The data obtained by a series of points in an equidistant time period is usually called time series data. Monthly retail sales, daily weather forecast, unemployment data and consumer sentiment survey are classic examples of time series data. In fact, most variables in nature, science, business and many other applications depend on data that can be measured at fixed time intervals.
One of the key reasons for analyzing time series data is to understand the past and predict the future. Scientists can use historical climate data to predict future climate change. Marketing managers can view the historical sales of a product and predict future demand.
In this article, we will look at time series data sets related to users who visit this blog. I will establish a connection with Google Analytics API in R and introduce daily users. Then we will create a forecast to predict the number of users that the blog may attract. I randomly selected a date range for illustrative purposes only.
The idea here is to let us learn how to query the data in Google Analytics into R and how to create time series prediction.
Let’s first set up our working directory and load the necessary libraries:
#Set working directory setwd("/Users/") #Load the required packages. Library (ggplot2) # is used to draw some initial graphs. Library (forecast) # is used to predict time series.
Query the daily time series data of blog users from Google Analytics API. The following is the initial query to set the parameters I want. In this example, I just pull the user data of blog every day from mid January 2017 to mid May 2017.
#Create a list of parameters used in Google Analytics queries listparam = Int( dinsns= "ga:date", mercs = "ga:users", sot = "ga:date", maresults = 10000, tae.id = "ga:99395442" )

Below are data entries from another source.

/-- The frame costs of the parts that a CKPT_SAVE reads (R318). -/
def State.lookParts (s : State) (r : Recipe) (ks : List Nat) : State :=
  match ks with
  | [] => s
  | k :: rest =>
    (match r.regionOf k with
     | none => s
     | some g => s.account g 0 (s.partBytes r k) false).lookParts r rest

/-- CKPT_SAVE (0x0501): an uncorrectable word ends it with DEVICE_FAULT (R354). -/
def State.tkCkptSave (s : State) (w : WaitTicket) : State :=
  match s.ckptRecipe with
  | none => s.badState w
  | some r =>
    if bufLen w.t < s.imageLen r then s.badParam w 4
    else if !(s.ckptPoison r).isEmpty then
      ((s.draw 1).memUe (Config.freeWord s.free).toNat 0xFF (s.ckptPoison r)).complete w stDeviceFault []
    else (s.lookParts r ckptKinds).answer w 0 (s.ckptHead r ++ ckptKinds.flatMap (s.ckptPart r)) [s.epochWord]

/-- A field of a head. -/
def headField (bs : List Byte) (off n : Nat) : List Byte :=
  (bs.drop off).take n

/-- The head offset of the first field that fails its check. -/
def State.headFlaw (s : State) (r : Recipe) (bs : List Byte) : Option Nat :=
  let own := s.ckptHead r
  if headField bs 0xFFC 4 ≠ leBytes 4 (crc32 (bs.take 0xFFC)).toNat then some 0xFFC
  else [(0x000, 4), (0x004, 2), (0x018, 8), (0x020, 4), (0x024, 4), (0x028, 4), (0x02C, 4), (0x030, 8), (0x040, 48)].findSome?
    (fun f => if headField bs f.1 f.2 = headField own f.1 f.2 then none else some f.1)

/-- A bank's bytes written to both banks of a region, with their frame costs (R318). -/
def State.bothBanks (s : State) (g n : Nat) (bs : List Byte) : State :=
  let m := (bs.take n).length
  (((s.rawWrite g 0 (bs.take n)).account g 0 m true).rawWrite g n (bs.take n)).account g n m true

/-- The body of an image taken into both banks of every part. -/
def State.takeBody (s : State) (r : Recipe) (ks : List Nat) (bs : List Byte) : State :=
  match ks with
  | [] => s
  | k :: rest =>
    let n := s.partBytes r k
    (match r.regionOf k with
     | none => s
     | some g => s.bothBanks g n bs).takeBody r rest (bs.drop (cdiv n 64 * 64))

/-- The state as it would be with a recipe running, for the functions that read the running recipe. -/
def State.under (s : State) (r : Recipe) : State :=
  { s with rcp := { s.rcp with state := .running, slots := [(s.rcp.handle, r)] }, stp := Stp.reset }

/-- The layer digests of the masters that an image holds (R221). -/
def State.imageDigests (s : State) (r : Recipe) (body : List Byte) : Tab DWord :=
  ((s.takeBody r ckptKinds body).under r).layerDigests

/-- CKPT_RESTORE (0x0502): its image takes effect at the next tick. -/
def State.tkCkptRestore (s : State) (w : WaitTicket) : State :=
  match s.ckptRecipe with
  | none => s.badState w
  | some r =>
    if bufLen w.t < s.imageLen r then s.badParam w 4
    else
      match bufBytes w.t (s.imageLen r) with
      | none => s.complete w stHostFault []
      | some bs =>
        match s.headFlaw r bs with
        | some f => s.complete w stBadCheckpoint [wd f]
        | none =>
          if headField bs 0x10 8 = leBytes 8 (sumDigest (s.imageDigests r (bs.drop 4096))).toNat then s.busy w
          else s.complete w stBadCheckpoint [wd 0x10]

/-- The tick at which a restored image becomes the committed state: masters, moments, estimators and error memory in both banks,
epoch, step and digest (R356). -/
def State.applyRestore (s : State) (w : WaitTicket) : State :=
  match s.ckptRecipe with
  | none => s.badState w
  | some r =>
    match bufBytes w.t (s.imageLen r) with
    | none => s.complete w stHostFault []
    | some bs =>
      let ld := s.imageDigests r (bs.drop 4096)
      let s1 := s.dropBanks.takeBody r ckptKinds (bs.drop 4096)
      let e := leAt bs 8 4
      let s2 := { s1 with upd := { s1.upd with epoch := e, lastStep := leAt bs 12 4, digest := sumDigest ld, digestEpoch := wd e,
                                               layerDig := ld },
                          rcp := { s1.rcp with nextStep := leAt bs 12 4 + 1 } }
      s2.okT w [wd e]

/-! ### Group 0x05: shadows (R378, R379) -/

/-- SHADOW_CFG (0x0503): `ok` says that the buddy took the shadow. -/
def State.tkShadowCfg (s : State) (w : WaitTicket) : State :=
  if 1023 < par w.t 0 ∨ (par w.t 1 ≠ 0 ∧ !w.ok) then s.badParam w 5
  else
    ({ s with flt := { s.flt with shadowCfg := if par w.t 1 = 0 then none else some (par w.t 0, par w.t 1) } }).okT w []

/-- The descriptors of an opcode, in order. -/
def Recipe.ops (r : Recipe) (op : Nat) : List Desc :=
  r.descs.filter (fun d => Desc.opcode d == op)

/-- One logged UPDATE run again on the gradient that the log holds for its masters (R379); a layer that it held is held again (R210). -/
def State.logUpdate (s : State) (grad : List Byte) (d : Desc) : State :=
  match s.layerOf d with
  | none => s
  | some l =>
    if l.frozen || !l.trainable then s
    else
      let gs := leWords (uCount d) (grad.drop (4 * (l.first + uFirst d)))
      let r := ((s.updateWith d l (pure gs)).run fx0).1
      if s.stp.nonfin.contains (Desc.layer d) then s
      else if r.outs.any (·.bad) then s.holdLayer d l else s.updateWrites d l r

/-- The UPDATE descriptors of a logged step, in order. -/
def State.logUpdates (s : State) (grad : List Byte) (l : List Desc) : State :=
  match l with
  | [] => s
  | d :: r => (s.logUpdate grad d).logUpdates grad r

/-- The logged steps, each with its own step number, committed one after the other. -/
def State.logSteps (s : State) (ds : List Desc) (l : List ShadowLog) : State :=
  match l with
  | [] => s
  | x :: r =>
    let s1 := { s with stp := { s.stp with step := x.step, nonfin := [] } }
    ((s1.logUpdates x.grad ds).swapBanks).logSteps ds r

/-- Bytes written to both banks of the recipe's region of a kind. -/
def State.putKind (s : State) (r : Recipe) (k : Nat) (bs : List Byte) : State :=
  match r.regionOf k with
  | none => s
  | some g => s.bothBanks g (s.bankBytes g) bs

/-- The image of the restored epoch, from the QUANTISE descriptors: no estimator is written (R379). -/
def State.rebuildImage (s : State) (l : List Desc) : State :=
  match l with
  | [] => s
  | d :: r => (((s.quantiseRun d true).run fx0).1.1).rebuildImage r

/-- The arrays, from the AWRITE descriptors. -/
def State.rebuildArrays (s : State) (l : List Desc) : State :=
  match l with
  | [] => s
  | d :: r => (s.awrite d).rebuildArrays r

/-- The shard of another device taken from its shadow (R379). -/
def State.takeShadow (s : State) (r : Recipe) (x : ShadowImage) : State :=
  let s1 := (((s.putKind r 3 x.hi).putKind r 4 x.comp).putKind r 5 x.mom).putKind r 6 x.est
  let s2 := (s1.putKind r 0xA x.err).under r
  let s3 := s2.logSteps (r.ops 0x80) x.logs
  let s4 := match x.logs.getLast? with
    | none => s3
    | some g => (s3.putKind r 6 g.est).putKind r 0xA g.err
  let ld := s4.layerDigests
  let s5 := { s4 with upd := { s4.upd with epoch := x.epoch, lastStep := x.step, digest := sumDigest ld, digestEpoch := wd x.epoch,
                                           layerDig := ld },
                      stp := { s4.stp with step := x.step } }
  (s5.rebuildImage (r.ops 0x41)).rebuildArrays (r.ops 0x90)

/-- The standby waits for the lost device no longer, and its reports say so until a tick has brought it to the job (R379, log 143). -/
def State.hasRestored (s : State) (dev : Nat) : State :=
  { s with flt := { s.flt with recov := Tab.del s.flt.recov dev, restored := addOnce s.flt.restored dev } }

/-- SHADOW_RESTORE (0x0504): `img` is what the holder gives, none when it is lost too (R379). -/
def State.tkShadowRestore (s : State) (w : WaitTicket) : State :=
  match s.ckptRecipe with
  | none => s.badState w
  | some r =>
    if s.hif.state ≠ .ready ∨ s.runningRecipe.isSome then s.badState w
    else if 1023 < par w.t 0 then s.badParam w 5
    else
      match w.img with
      | none => (s.raise 0xB00B []).complete w stDeviceFault []
      | some x =>
        let t := s.takeShadow r x
        if t.upd.digest = x.digest then
          let t1 := { t with rcp := { s.rcp with nextStep := x.step + 1 }, stp := s.stp }
          (((t1.raise 0xB006 []).count cRecovery 1).recovered 3).hasRestored (par w.t 0) |>.okT w []
        else s.complete w stDeviceFault []

/-! ### Group 0x06 -/

/-- The cores that a CORE value names and that are present (R153). -/
def State.namedCores (s : State) (v : Nat) : List Nat :=
  (List.range 128).filter (fun c => (v == 0xFF || v == c) && !s.isAbsent c)

/-- Cores named by a command become due (R142, R153). -/
def State.calCommand (s : State) (l : List Nat) : State :=
  match l with
  | [] => s
  | c :: r =>
    let s1 := s.makeDue c false
    ({ s1 with cal := { s1.cal with goCores := addOnce s1.cal.goCores c } }).calCommand r

/-- Whether the runs of a CAL_RUN ticket have ended. -/
def State.calEnded (s : State) (w : WaitTicket) : Bool :=
  (s.namedCores (par w.t 0)).all (fun c => !s.cal.goCores.contains c)

/-- CAL_RUN (0x0601). -/
def State.tkCalRun (s : State) (w : WaitTicket) : State :=
  if 127 < par w.t 0 ∧ par w.t 0 ≠ 0xFF then s.badParam w 5
  else
    let s1 := s.calCommand (s.namedCores (par w.t 0))
    if s1.calEnded w then s1.okT w [] else s1.busy w

/-- SCT_READ (0x0602). -/
def State.tkSctRead (s : State) (w : WaitTicket) : State :=
  s.answer w 0 s.sctBytes [s.ana.sctEpoch.setWidth 32]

After setting my query parameter list, I can start querying Google Analytics API:
#Store query results from Google Analytics es = QueyBlder(lit_pram) #Get data from Google Analytics through query results and OAuth df = GetRporData(rs, oaut_tken, splidawse = T)
#Reorder results #Check users in the first 30 days head(df,30)
As can be seen from the above 30 records, the only features or variables used are date and number of users. This is a very simple data set, but it can well illustrate the example of time series prediction.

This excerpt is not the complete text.